Slower-than-expected growth in the United States and Europe is the largest threat to global equities in the next three months, while a slowdown in China is the biggest challenge to emerging markets, according to the survey, conducted in June among 862 institutional investors.
The European debt crisis is the second-biggest concern for emerging markets, even as nearly 75 percent of the respondents believe Greece will restructure its debt in the next 12 months.
Uncertainty has increased remarkably, with responses to many of the questions evenly distributed among all the alternatives, Barclays’ head of emerging markets research Piero Ghezzi and currency strategist Paul Robinson wrote in a report.
“It is easy to understand the lack of confidence in growth or very widespread views, given the many risks facing the global economy at present,” they said.
“This uncertainty is reflected in the amount of risk being taken this quarter: 40 percent of clients are running a light or very light amount of risk relative to capacity, up from 31 percent last quarter.”
Only 31 percent of the respondents expect equities to return more than 5 percent in 2011, compared with more than 80 percent in the previous quarter’s survey.
On the other hand, more than 20 percent of the investors forecast equities will fall 5 percent or more this year, versus only 7 percent in the previous quarter.
Overall, 20 percent of the respondents said equities will be the best-performing asset class this year.
Commodities, viewed as the most attractive investment in the previous quarter by 41 percent of the respondents, emerged as the least attractive asset class, with only 15 percent of the votes.

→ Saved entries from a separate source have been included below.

-- ==== Sys2Proof/Tests/Slice0.lean ====
section
/-! SUPPORT. The model's own tests: ill-formed terms, words of the spec, one step of each command and agent, and for
every statement with hypotheses a concrete state and operands that meet them. Expected values are the spec's
(spec/95_test_vectors.md, spec/43_commands.md), or computed by hand from its rules. -/

set_option maxRecDepth 20000

namespace Sys2Proof.Tests

open Sys2Proof Sys2Proof.Machine

/-! ## Small states -/

/-- The state a step leads to, if it has one. -/
def after (r : Res) : Option State :=
  match r with
  | .next s => some s
  | _ => none

/-- 95_test_vectors.md section 0: `PushPllChange for=2 start=0` with the default fields. -/
def changeTwo : PllChange := { forTicks := 2, startTick := 0, divn := 100, vcosel := false, divp := 2, timUs := 10 }

/-- The same with one tick. -/
def changeOne : PllChange := { changeTwo with forTicks := 1 }

/-- A program of one change over two values. -/
def progTwo : Slot := { fracn := [10, 11], pll := [changeTwo] }

/-- Three changes that cannot be played over two values: no ticks, one tick too many, period 0. -/
def changeNoTicks : PllChange := { changeTwo with forTicks := 0 }

def changePastEnd : PllChange := { changeTwo with forTicks := 3 }

def changeNoPeriod : PllChange := { changeTwo with timUs := 0 }

/-- A program of the one change over two values. -/
def progOf (c : PllChange) : Slot := { fracn := [10, 11], pll := [c] }

/-- Small capacities, for the boundary cases. -/
def tiny : Config := { Config.vectors with fracnCap := 2, pllCap := 1, ringCap := 1 }

/-- Reset, with a pending upload in the back slot. -/
def uploaded : State := { State.reset with slot1 := progTwo }

/-- Reset, with the program in the active slot. -/
def loaded : State := { State.reset with slot0 := progTwo }

/-- The program runs; its first value has been applied and one is left. -/
def playing : State :=
  { loaded with isRunning := true, pllchangei := 0, fracnI := 0, fracnRem := 1, tmrMode := .periodic, tmrReload := 10 }

/-- The program runs and its last value has been applied: the next tick is a loop boundary. -/
def atEnd : State := { playing with fracnI := 1, fracnRem := 0 }

/-- The same with a second change: the next tick is no boundary. -/
def midway : State := { atEnd with slot0 := { fracn := [10, 11, 12], pll := [changeTwo, { changeOne with startTick := 2 }] } }

/-- A lock wait of the program's first change. -/
def locking : State := { playing with tmrMode := .off, phase := .lockWait .fg changeTwo }

/-- A frame `01 01 00` (`Ping`) unread in the ring. -/
def ringPing : State :=
  { State.reset with ringMem := [(0, 0x01), (1, 0x01), (2, 0x00)], ringWr := 3, ringCount := 3 }

/-- The same frame in a ring of four bytes, with one more byte on the line: there is room for just that one. -/
def ringAlmostFull : State := { ringPing with config := { Config.vectors with ringCap := 4 }, line := [0x41] }

/-- A ring of one byte that is full. -/
def ringFull : State := { State.reset with config := tiny, ringMem := [(0, 0x41)], ringCount := 1 }

/-- The encoded part `01 01` (`Ping`) assembled. -/
def assembled : State := { State.reset with msgBuf := [(0, 0x01), (1, 0x01)], msgLen := 2 }

/-- A frame that has overflowed a message buffer of two bytes. -/
def overflowed : State := { assembled with config := { Config.vectors with msgCap := 2 }, msgOvf := true }

/-- `uploading` holds over a back slot that has a change. -/
def openUpload : State := { atEnd with slot1 := progTwo, uploading := true }

/-- The upload is pending. -/
def pendingAtEnd : State := { openUpload with uploading := false }

/-- The program runs, the next tick is a loop boundary, and the active slot is empty: in no run from reset. -/
def atEndOfNothing : State := { atEnd with slot0 := .empty }

/-- Policy `Fault`. -/
def strict (s : State) : State := { s with config := { s.config with overrun := .fault } }

/-- A launch is no boundary by itself. -/
def noLaunchBoundary (s : State) : State := { s with config := { s.config with launchIsBoundary := false } }

/-! ## Well-formedness -/

theorem test_wellFormed_refuses_count_33 : wellFormed (.pushFracn 33 (List.replicate 32 0)) = false := by decide

theorem test_wellFormed_refuses_31_slots : wellFormed (.pushFracn 2 (List.replicate 31 0)) = false := by decide

theorem test_wellFormed_accepts_count_32 : wellFormed (.pushFracn 32 (List.replicate 32 0)) = true := by decide

/-! ## Words of the spec (95_test_vectors.md section 0, 43_commands.md) -/

theorem test_decode_ping : decodeFrame .standard [0x01, 0x01] = .ok .ping := by decide

theorem test_decode_pushPllChange :
    decodeFrame .standard [0x03, 0x01, 0x03, 0x01, 0x01, 0x01, 0x01, 0x01, 0x01, 0x07, 0x90, 0x01, 0x01, 0x02, 0xE8,
      0x03, 0x01, 0x01] =
    .ok (.pushPllChange { forTicks := 3, startTick := 0, divn := 400, vcosel := true, divp := 2, timUs := 1000 }) := by
  decide

theorem test_decode_pushFracn :
    decodeFrame .standard ([0x04, 0x02, 0x03, 0x64, 0x02, 0x65, 0x02, 0x66] ++ List.replicate 59 0x01) =
    .ok (.pushFracn 3 ([100, 101, 102] ++ List.replicate 29 0)) := by decide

Bonds, which tend to outperform when growth fears increase, were considered the favorite asset class by a little more than 30 percent of the respondents, compared with 20 percent in the previous poll.
Changes in the Federal Reserve’s monetary policy were not seen as a short-term concern by most investors.
Among credit investors, more than 70 percent of answers suggested that the end of the Fed’s quantitative easing program would have limited impact on credit markets.
Nearly 80 percent of equity investors see no change in the trend until the Fed actually tightens monetary policy, either by raising interest rates or shrinking its balance sheet.
Fiscal issues appeared to be even less of a concern, with fewer than 4 percent of fixed-income investors expecting the Treasury to miss a bond coupon payment.